Homes: `test/unit/web-ai-watcher.test.mjs` (source-string contracts), `test/integration/web-ai-fake-chatgpt.test.mjs` (fake provider).

**Tier 1**
- **URL extraction registry (unit, table-driven):** per vendor feed real + drifted URLs (`/c/<uuid>`, `/app/<id>`, `/chat/<id>`, host alias `chat.openai.com`↔`chatgpt.com`, trailing slash, `?model=`, `#hash`) → `extractConversationId` returns the stable id; `sameConversation` true across cosmetic drift, false across different ids.
- **Watcher self-heals on provider redirect (integration):** session created at `/`, fake redirects to `/c/<id>` after send; `watchSessionOnce` **without** `--navigate` → no `reattach-mismatch`, `session.conversationUrl` rewritten to live URL, poll proceeds.
- **Reattach with/without `--navigate` (integration):** (a) *different conversation*, no `--navigate` → `reattach-mismatch` preserved (don't hijack the user's other tab); (b) same + `--navigate` → navigates; (c) same-conversation drift, no `--navigate` → recovers silently.
- **Adaptive interval (unit, pure fn):** `nextInterval` fast after send, medium while streaming, geometric backoff while polling; a long-deadline (pro) sequence converges to the slow floor and never below `minMs`.

**Tier 2 (if built)**
- **Nudge shortens wait (integration, fake CDP):** synthetic stop-button-removed / networkIdle mid-sleep → next poll starts before `interval` elapsed.
- **Fallback-to-poll correctness (load-bearing):** (a) never fire any event → completion still detected within the Tier-1 floor; (b) fire networkIdle *early while still streaming* → poll returns `polling`, NOT `complete`; (c) make `earlyWake()` reject (simulate CDP detach) → loop catches, `sleep` still resolves, watch continues; (d) flood events → poll rate capped by the floor.

## Open Risks / Tradeoffs (honest CDP-event assessment)

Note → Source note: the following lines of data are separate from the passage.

theorem State.Stuck.of_less (h : s.Stuck) (hold : t.hold = s.hold) (units : t.units = s.units)
    (queue : s.queue = [] → t.queue = []) : t.Stuck := by
  have idle : t.idleUnit = s.idleUnit := by
    unfold State.idleUnit State.unit
    rw [units]
  unfold State.Stuck
  rw [hold, idle]
  exact h.imp_right (Or.imp_right queue)

/-- A station record after an AMEND, which may discard a parked HEAVE (R35, R36). -/
def Station.amended (x : Station) (discards : Prop) [Decidable discards] : Station :=
  { x with
    state := if x.state = .eased ∨ (x.state = .heaving ∧ discards) then .fast else x.state
    resting := if x.state = .trimming then some .fast
      else if x.state = .eased ∨ (x.state = .heaving ∧ discards) then none else x.resting
    parked := if discards then none else x.parked
    unit := if x.state = .heaving ∧ discards then none else x.unit
    step := if x.state = .heaving ∧ discards then
        x.step.map (fun g => if g.kind = .motionLock then { g with kind := .handBack } else g)
      else x.step }

/-- The AMEND discards the parked HEAVE of its station (R36). -/
abbrev Station.discards (x : Station) (old new : Mooring) : Prop :=
  x.parked.any (fun p => p.work == .heave) ∧ (new.slackLimit ≠ old.slackLimit ∨ new.highLimit ≠ old.highLimit)

/-- What an AMEND leaves of the site of its station, and the unit it may free. -/
theorem State.Inv.amended_site (h : s.Inv) (old new : Mooring) (record : s.mooring i = some old) (tag : new.tag = old.tag) :
    (∃ v, (s.amended i old new).site i = { s.site i with
      x := (s.station i).amended ((s.station i).discards old new)
      r := some new
      c := (s.site i).c.leftBand
      qs := (s.site i).qs.filter (fun q => !q.work.isTrim)
      v := v }) ∧ (s.amended i old new).calls = s.calls ∧
      ((s.station i).state = .heaving ∧ (s.station i).discards old new → (s.site i).qs = [] ∧
        ∀ u ∈ (s.station i).unit, (s.amended i old new).unit u =
          .unserved (if (s.unit u).state = .faulted then .faulted else .idle)) ∧
      (¬((s.station i).state = .heaving ∧ (s.station i).discards old new) → (s.amended i old new).Stuck) := by
  have fit := h.fit i
  have acts : State.Acts i s ((s.rerecorded i new).amendByState i) :=
    ((((Relation.ReflTransGen.single (.amend s old new record tag)).trans (State.emptyWindow_acts _ i)).trans
      (State.resetSteady_acts _ i)).trans (State.withdrawTrim_acts _ i)).trans (State.amendByState_acts _ i)
  have sound := acts.sound h.whole.sound
  have rerecorded := State.rerecorded_site fit new
  have site := State.amendByState_site (s := s.rerecorded i new) (i := i) (by rw [rerecorded]; rfl)
  rw [rerecorded] at site
  obtain ⟨units, queue, calls⟩ := State.amendByState_only (s := s.rerecorded i new) (i := i)
  have units : ((s.rerecorded i new).amendByState i).units = s.units := units.trans State.withdrawTrim_units
  have calls : ((s.rerecorded i new).amendByState i).calls = s.calls := calls.trans (State.withdrawTrim_calls _ i)
  have empty : s.queue = [] → ((s.rerecorded i new).amendByState i).queue = [] := fun none =>
    queue.trans (State.withdrawTrim_empty none)
  have hold := acts.local.hold
  have stuck : ((s.rerecorded i new).amendByState i).Stuck := h.grants.stuck.of_less hold units empty
  have form : s.amended i old new = ((s.rerecorded i new).amendByState i).amendParked i old new := rfl
  rw [form]
  clear form
  generalize (s.rerecorded i new).amendByState i = m at *
  have park : (m.station i).parked = (s.station i).parked := by rw [State.station_eq_site, site]; rfl
  by_cases discards : (s.station i).discards old new
  · obtain ⟨heave, limits⟩ := discards
    have parks : ∃ p, (s.station i).parked = some p ∧ p.work = .heave := by
      obtain ⟨p, hp, work⟩ := (Option.any_eq_true _ _).1 heave
      exact ⟨p, hp, by simpa using work⟩
    obtain ⟨p, parked, work⟩ := parks
    obtain ⟨qs, -, -, parkedIn, -⟩ := fit.parked parked
    have unparked : m.amendParked i old new = m.discardParkedHeave i := by
      unfold State.amendParked
      rw [park, if_pos ⟨heave, limits.imp (fun k => k.symm) fun k => k.symm⟩]
    rw [unparked]
    by_cases heaving : (s.station i).state = .heaving
    · have same : (s.site i).x.afresh = (s.site i).x := Station.afresh_of_other
        (by rw [← State.station_eq_site, heaving]; exact nofun) (by rw [← State.station_eq_site, heaving]; exact nofun)
      rw [same] at site
      have unit : (m.station i).unit = (s.station i).unit := by rw [State.station_eq_site, site]; rfl
      have state : (m.station i).state = .heaving := by rw [State.station_eq_site, site]; exact heaving
      have both : (s.station i).state = .heaving ∧ (s.station i).discards old new := ⟨heaving, heave, limits⟩
      refine ⟨⟨none, ?_⟩, (State.discardParkedHeave_calls m i).trans calls, fun _ => ⟨qs, fun u hu => ?_⟩,
        fun k => absurd both k⟩
      · rw [State.discardParkedHeave_site state, site]
        have x : (s.station i).amended ((s.station i).discards old new) = { ((s.site i).x.entered .fast) with
            parked := none
            unit := none
            step := (s.site i).x.step.map (fun g => if g.kind = .motionLock then { g with kind := .handBack } else g) } := by
          have gives : (s.station i).state = .eased ∨ ((s.station i).state = .heaving ∧ (s.station i).discards old new) := .inr both
          have steady : (s.station i).state ≠ .trimming := by rw [heaving]; exact nofun
          unfold Station.amended
          simp only [if_pos gives, if_neg steady, if_pos both, if_pos both.2]
          rfl
        rw [x]
        rfl
      · have same : m.unit u = s.unit u := by
          unfold State.unit
          rw [units]
        rw [← same]
        exact State.discardParkedHeave_released sound state (by rw [unit]; exact hu)
    · have inLocal : (s.station i).state = .inLocal := by
        rw [work] at parkedIn
        have : (s.station i).state = .heaving ∨ (s.station i).state = .inLocal := by
          simpa [Work.parkedIn, State.station_eq_site] using parkedIn
        exact this.resolve_left heaving
      have same : (s.site i).x.afresh = (s.site i).x := Station.afresh_of_other
        (by rw [← State.station_eq_site, inLocal]; exact nofun) (by rw [← State.station_eq_site, inLocal]; exact nofun)
      rw [same] at site
      rw [State.discardParkedHeave_other (by rw [State.station_eq_site, site]; exact heaving)]
      refine ⟨⟨(s.site i).v, ?_⟩, calls, fun k => absurd k.1 heaving, fun _ => stuck.of_less rfl rfl fun k => k⟩
      rw [State.site_unpark, site]
      have x : (s.station i).amended ((s.station i).discards old new) = { (s.site i).x with parked := none } := by
        have not : ¬((s.station i).state = .eased ∨ ((s.station i).state = .heaving ∧ (s.station i).discards old new)) := by
          rw [inLocal]
          exact fun k => k.elim nofun fun k => nomatch k.1
        have steady : (s.station i).state ≠ .trimming := by rw [inLocal]; exact nofun
        have kept : ¬((s.station i).state = .heaving ∧ (s.station i).discards old new) := fun k => heaving k.1
        have drops : (s.station i).discards old new := ⟨heave, limits⟩
        unfold Station.amended
        simp only [if_neg not, if_neg steady, if_neg kept, if_pos drops]
        rfl
      rw [x]
  · have stays : m.amendParked i old new = m := by
      unfold State.amendParked
      rw [park, if_neg fun k => discards ⟨k.1, k.2.imp (fun k => k.symm) fun k => k.symm⟩]
    rw [stays]
    refine ⟨⟨(s.site i).v, ?_⟩, calls, fun k => absurd k.2 discards, fun _ => stuck⟩
    rw [site]
    have x : (s.station i).amended ((s.station i).discards old new) = (s.site i).x.afresh := by
      unfold Station.amended Station.afresh
      simp only [discards, and_false, or_false, if_false]
      rfl
    rw [x]
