/-- A first failure requeues the operation at the head of its class (R120). -/
theorem State.lockStepDone_requeues (h : (s.site i).Ending) (active : (s.station i).active = some a)
    (trimming : (s.station i).state ≠ .trimming) (cause : (s.station i).stopCause = .driveFault)
    (first : a.retryUsed = false) (free : s.hold = false) :
    (s.lockStepDone i).site i = { s.site i with
        x := { s.station i with unit := none, active := none }, qs := [⟨i, a.remainingWork, true⟩], v := none } ∧
      (s.lockStepDone i).queue = insertHead ⟨i, a.remainingWork, true⟩ s.queue ∧ (s.lockStepDone i).calls = s.calls := by
  obtain ⟨dropped, queue, calls, -⟩ := State.site_failed h active
  have free' : (s.releaseUnit i).hold = false := (congrArg Site.hold (State.site_releaseUnit s (i := i)) :).trans free
  rw [State.lockStepDone_fails h active trimming cause, State.commandedFailure_requeues first free']
  exact ⟨by rw [State.site_requeue _ _ _ (by rw [dropped]; exact h.qs), dropped], congrArg _ queue, calls⟩

end Sys2Proof.Machine

end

- **The user's "risky" call is correct, and the search confirms it.** `Page.lifecycleEvent` networkIdle is documented as "not fired in some cases" (devtools-protocol #154). A design that *trusted* it would be fragile. Using it only as an early-*nudge* with poll-as-truth converts that unreliability from a correctness bug into, at worst, latency capped at today's 15s floor.
- **Tier-1 carries the genuine behavior-change risk, not Tier-2.** Self-healing `conversationUrl` (1C/1D) means the watcher follows a drifted URL without asking. Mitigation: strict gating on *conversation-id equality* (1B) — a different id still requires `--navigate`. Be conservative here: silently attaching to the wrong conversation is worse than a 15s delay.
- **Selector coupling** (stop-button testid) is the Tier-2 liability, but unlike completion detection it incurs no correctness penalty when it rots.
- **Adaptive polling raises request volume in the fast band** — bounded by `minMs` and backoff once `polling` stabilizes; the pro/Deep-Research path explicitly backs off.
- **Scope discipline:** Tier 1 is mostly *consolidation* — `shouldPreferCurrentProviderUrl` + self-heal already exist in `tab-recovery.mjs`; the watcher just isn't using them. Ship Tier 2 behind `--cdp-nudge` (default off), with the floor and `Promise.race(...).catch()` containment as non-negotiable.

## References (web)

devtools-protocol #154 (networkIdle unreliable — validates poll-as-safety-net); Chrome DevTools Protocol reference (Page/Network/DOM); Chrome for Developers "Detect DOM changes with MutationObserver" (stop-button-disappearance nudge).